---- The records

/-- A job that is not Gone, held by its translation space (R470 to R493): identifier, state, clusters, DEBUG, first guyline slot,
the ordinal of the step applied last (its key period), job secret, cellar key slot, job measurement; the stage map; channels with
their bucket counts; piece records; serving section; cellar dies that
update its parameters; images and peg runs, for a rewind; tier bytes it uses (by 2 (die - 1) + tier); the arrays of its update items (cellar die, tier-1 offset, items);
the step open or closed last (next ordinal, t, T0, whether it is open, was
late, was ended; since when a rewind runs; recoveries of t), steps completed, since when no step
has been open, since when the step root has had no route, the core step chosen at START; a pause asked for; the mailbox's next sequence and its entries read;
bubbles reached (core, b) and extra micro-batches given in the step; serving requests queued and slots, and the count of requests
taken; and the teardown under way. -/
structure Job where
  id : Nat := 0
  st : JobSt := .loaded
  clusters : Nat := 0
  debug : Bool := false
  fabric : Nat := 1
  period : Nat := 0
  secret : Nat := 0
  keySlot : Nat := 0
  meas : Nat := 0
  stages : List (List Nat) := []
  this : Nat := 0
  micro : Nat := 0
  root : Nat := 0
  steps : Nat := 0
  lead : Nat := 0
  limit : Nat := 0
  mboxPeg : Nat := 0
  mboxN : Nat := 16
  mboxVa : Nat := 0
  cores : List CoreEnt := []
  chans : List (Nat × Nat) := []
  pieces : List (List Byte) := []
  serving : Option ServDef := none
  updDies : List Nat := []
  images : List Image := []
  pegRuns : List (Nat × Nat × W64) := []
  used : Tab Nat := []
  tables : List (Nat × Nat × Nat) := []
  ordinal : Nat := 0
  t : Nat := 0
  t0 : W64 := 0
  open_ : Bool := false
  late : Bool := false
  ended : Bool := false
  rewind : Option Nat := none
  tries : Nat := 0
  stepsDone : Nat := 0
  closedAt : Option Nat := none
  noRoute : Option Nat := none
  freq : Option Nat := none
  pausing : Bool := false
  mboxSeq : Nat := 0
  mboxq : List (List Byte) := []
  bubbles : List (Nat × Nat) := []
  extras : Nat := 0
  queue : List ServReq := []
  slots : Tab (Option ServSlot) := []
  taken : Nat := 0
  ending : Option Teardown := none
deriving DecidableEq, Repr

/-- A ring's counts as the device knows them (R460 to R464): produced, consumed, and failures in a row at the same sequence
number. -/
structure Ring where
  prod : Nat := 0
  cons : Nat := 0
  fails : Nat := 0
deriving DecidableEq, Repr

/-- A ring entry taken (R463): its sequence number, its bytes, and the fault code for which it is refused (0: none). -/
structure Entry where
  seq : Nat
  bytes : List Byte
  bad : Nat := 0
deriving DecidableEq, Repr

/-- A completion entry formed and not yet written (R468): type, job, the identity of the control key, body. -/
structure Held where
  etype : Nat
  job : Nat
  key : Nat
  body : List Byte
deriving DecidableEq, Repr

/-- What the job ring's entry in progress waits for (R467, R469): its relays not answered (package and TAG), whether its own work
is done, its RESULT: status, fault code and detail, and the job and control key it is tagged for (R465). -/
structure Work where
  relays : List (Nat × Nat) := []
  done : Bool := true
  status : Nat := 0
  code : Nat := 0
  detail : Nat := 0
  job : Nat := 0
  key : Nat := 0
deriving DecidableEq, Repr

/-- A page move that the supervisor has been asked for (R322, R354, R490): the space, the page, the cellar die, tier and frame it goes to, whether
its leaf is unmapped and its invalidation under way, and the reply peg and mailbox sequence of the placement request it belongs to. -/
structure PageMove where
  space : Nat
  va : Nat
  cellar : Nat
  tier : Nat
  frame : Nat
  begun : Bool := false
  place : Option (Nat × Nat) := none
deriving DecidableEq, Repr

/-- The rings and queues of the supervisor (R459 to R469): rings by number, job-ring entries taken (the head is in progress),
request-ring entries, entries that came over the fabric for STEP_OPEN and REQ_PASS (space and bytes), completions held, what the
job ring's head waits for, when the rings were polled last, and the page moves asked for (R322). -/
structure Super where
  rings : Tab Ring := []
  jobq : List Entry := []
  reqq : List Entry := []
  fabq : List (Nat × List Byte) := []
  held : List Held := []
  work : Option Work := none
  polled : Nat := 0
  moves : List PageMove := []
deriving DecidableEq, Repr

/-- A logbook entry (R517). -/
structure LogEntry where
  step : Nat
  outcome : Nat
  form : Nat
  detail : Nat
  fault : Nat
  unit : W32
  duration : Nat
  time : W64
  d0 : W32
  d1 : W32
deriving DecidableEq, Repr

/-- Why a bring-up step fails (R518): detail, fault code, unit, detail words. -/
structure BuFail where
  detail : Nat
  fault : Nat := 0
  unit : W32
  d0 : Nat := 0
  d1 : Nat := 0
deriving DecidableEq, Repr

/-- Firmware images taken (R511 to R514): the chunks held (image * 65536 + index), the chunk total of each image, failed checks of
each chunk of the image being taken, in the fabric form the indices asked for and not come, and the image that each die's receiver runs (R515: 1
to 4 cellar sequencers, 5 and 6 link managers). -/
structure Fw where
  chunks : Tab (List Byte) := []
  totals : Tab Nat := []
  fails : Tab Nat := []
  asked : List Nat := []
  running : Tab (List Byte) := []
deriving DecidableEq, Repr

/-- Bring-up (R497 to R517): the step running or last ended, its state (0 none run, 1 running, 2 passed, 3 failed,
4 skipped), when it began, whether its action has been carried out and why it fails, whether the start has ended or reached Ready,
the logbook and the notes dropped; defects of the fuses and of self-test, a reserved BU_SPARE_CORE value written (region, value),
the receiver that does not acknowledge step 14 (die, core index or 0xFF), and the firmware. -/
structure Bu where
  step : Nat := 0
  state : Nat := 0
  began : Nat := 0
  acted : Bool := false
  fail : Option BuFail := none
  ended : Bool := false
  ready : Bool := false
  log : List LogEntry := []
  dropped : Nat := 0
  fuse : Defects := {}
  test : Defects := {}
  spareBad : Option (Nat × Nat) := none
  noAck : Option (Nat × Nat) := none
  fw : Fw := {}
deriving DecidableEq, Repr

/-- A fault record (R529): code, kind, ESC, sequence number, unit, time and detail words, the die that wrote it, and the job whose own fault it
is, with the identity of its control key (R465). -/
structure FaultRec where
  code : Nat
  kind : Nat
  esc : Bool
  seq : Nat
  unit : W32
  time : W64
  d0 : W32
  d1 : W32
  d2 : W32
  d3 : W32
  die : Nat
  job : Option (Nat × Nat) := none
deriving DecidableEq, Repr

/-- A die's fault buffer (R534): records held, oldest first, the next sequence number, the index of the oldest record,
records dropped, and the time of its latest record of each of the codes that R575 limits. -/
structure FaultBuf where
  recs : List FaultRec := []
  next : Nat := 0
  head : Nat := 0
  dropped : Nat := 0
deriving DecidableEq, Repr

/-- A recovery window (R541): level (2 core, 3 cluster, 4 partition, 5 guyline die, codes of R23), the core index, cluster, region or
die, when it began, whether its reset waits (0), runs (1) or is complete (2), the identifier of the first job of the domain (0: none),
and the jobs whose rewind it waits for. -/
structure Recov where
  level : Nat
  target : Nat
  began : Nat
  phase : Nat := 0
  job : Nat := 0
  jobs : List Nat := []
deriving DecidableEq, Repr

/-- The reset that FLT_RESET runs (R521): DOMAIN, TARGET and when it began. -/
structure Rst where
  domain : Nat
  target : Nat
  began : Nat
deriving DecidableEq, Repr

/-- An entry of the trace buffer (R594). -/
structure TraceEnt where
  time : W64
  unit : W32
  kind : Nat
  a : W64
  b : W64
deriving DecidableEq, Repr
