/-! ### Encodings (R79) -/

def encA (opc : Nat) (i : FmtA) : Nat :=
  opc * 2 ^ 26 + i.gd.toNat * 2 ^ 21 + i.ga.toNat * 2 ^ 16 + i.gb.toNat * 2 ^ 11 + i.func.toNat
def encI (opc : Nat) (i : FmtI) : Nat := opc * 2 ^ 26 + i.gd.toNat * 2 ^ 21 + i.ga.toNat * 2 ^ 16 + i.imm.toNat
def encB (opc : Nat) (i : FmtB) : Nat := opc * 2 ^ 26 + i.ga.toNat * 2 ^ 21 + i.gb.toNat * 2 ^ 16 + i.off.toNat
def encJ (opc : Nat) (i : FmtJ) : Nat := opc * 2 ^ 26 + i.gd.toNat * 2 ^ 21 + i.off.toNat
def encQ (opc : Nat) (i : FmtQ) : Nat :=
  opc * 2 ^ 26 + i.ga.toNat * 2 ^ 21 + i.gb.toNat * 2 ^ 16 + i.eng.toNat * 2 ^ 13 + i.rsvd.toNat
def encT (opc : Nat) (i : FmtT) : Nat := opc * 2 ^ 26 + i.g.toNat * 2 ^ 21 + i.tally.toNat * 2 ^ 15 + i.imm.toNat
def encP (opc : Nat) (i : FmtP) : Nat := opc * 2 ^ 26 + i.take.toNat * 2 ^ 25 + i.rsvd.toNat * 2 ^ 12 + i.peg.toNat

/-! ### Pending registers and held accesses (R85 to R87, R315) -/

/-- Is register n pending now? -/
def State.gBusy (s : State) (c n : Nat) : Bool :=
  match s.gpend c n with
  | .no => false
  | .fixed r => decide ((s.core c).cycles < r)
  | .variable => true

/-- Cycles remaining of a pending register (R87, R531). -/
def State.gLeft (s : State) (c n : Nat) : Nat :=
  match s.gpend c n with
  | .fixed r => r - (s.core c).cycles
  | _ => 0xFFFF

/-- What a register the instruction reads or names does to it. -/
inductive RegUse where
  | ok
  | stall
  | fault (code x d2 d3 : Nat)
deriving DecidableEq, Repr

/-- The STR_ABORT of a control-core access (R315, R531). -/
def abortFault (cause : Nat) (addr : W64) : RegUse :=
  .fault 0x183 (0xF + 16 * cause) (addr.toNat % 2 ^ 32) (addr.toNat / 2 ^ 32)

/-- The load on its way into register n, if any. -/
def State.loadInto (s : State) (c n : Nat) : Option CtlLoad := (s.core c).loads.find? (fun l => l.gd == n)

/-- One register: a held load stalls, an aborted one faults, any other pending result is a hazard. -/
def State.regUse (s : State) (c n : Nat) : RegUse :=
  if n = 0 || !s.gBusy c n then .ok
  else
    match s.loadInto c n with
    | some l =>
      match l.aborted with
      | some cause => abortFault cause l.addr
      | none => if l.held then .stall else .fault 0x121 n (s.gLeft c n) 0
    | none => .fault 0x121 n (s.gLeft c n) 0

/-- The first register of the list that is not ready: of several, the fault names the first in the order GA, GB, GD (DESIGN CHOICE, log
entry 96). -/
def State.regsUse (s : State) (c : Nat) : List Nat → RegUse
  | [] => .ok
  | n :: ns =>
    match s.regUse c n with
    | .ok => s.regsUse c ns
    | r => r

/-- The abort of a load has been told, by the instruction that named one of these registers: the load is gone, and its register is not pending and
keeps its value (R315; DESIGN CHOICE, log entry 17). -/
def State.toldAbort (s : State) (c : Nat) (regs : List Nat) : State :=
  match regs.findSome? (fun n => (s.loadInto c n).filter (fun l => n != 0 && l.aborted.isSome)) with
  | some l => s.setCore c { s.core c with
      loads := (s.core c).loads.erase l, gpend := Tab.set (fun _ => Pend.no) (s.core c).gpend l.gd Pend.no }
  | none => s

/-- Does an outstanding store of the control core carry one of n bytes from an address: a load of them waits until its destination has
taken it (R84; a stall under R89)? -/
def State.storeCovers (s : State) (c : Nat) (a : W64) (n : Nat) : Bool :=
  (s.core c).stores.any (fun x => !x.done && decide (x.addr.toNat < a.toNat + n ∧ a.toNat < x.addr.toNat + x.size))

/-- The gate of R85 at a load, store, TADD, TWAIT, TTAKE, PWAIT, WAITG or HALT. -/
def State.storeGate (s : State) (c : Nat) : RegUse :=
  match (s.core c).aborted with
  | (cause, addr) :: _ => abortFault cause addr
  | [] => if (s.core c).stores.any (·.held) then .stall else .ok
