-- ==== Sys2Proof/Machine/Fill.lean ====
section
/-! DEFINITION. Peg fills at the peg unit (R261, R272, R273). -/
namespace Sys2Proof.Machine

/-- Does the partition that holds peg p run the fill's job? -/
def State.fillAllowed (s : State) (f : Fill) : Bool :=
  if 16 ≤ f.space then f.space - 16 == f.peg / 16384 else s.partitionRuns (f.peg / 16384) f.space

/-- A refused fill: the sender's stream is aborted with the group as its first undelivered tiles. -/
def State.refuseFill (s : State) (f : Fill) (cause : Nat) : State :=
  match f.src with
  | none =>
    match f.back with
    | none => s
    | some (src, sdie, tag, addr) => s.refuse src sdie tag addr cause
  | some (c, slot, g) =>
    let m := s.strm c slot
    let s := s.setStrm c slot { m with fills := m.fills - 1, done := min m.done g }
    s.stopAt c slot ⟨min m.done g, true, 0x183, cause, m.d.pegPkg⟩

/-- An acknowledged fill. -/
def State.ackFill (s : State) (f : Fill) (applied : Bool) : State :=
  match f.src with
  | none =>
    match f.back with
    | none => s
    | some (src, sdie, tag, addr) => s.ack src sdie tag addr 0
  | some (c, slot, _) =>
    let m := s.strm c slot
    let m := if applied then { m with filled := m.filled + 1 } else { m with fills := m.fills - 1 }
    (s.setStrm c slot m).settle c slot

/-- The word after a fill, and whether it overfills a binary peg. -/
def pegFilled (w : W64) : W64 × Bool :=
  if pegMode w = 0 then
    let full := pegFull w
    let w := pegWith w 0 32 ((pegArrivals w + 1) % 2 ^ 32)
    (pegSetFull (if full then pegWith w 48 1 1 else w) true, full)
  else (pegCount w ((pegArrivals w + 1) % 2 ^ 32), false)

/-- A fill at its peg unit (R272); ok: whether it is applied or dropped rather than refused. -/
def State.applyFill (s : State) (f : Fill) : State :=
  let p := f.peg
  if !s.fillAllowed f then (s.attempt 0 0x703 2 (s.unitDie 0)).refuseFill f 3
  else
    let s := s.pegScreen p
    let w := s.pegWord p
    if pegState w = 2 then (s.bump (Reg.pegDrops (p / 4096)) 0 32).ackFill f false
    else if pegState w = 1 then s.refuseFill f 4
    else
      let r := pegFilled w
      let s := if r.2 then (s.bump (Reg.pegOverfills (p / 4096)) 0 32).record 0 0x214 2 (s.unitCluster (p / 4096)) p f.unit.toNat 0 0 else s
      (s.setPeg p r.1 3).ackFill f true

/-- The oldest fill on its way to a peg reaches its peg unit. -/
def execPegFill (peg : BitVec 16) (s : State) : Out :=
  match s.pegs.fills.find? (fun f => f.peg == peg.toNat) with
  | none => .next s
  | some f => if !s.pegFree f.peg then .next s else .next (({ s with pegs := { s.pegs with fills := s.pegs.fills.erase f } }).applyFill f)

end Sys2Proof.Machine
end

--------

§ **Problem statement**:
Copy all lines from the entries that contain the word "cellar".

§ **Reply**:
the ordinal of the step applied last (its key period), job secret, cellar key slot, job measurement; the stage map; channels with
their bucket counts; piece records; serving section; cellar dies that
update its parameters; images and peg runs, for a rewind; tier bytes it uses (by 2 (die - 1) + tier); the arrays of its update items (cellar die, tier-1 offset, items);
/-- A page move that the supervisor has been asked for (R322, R354, R490): the space, the page, the cellar die, tier and frame it goes to, whether
  cellar : Nat
to 4 cellar sequencers, 5 and 6 link managers). -/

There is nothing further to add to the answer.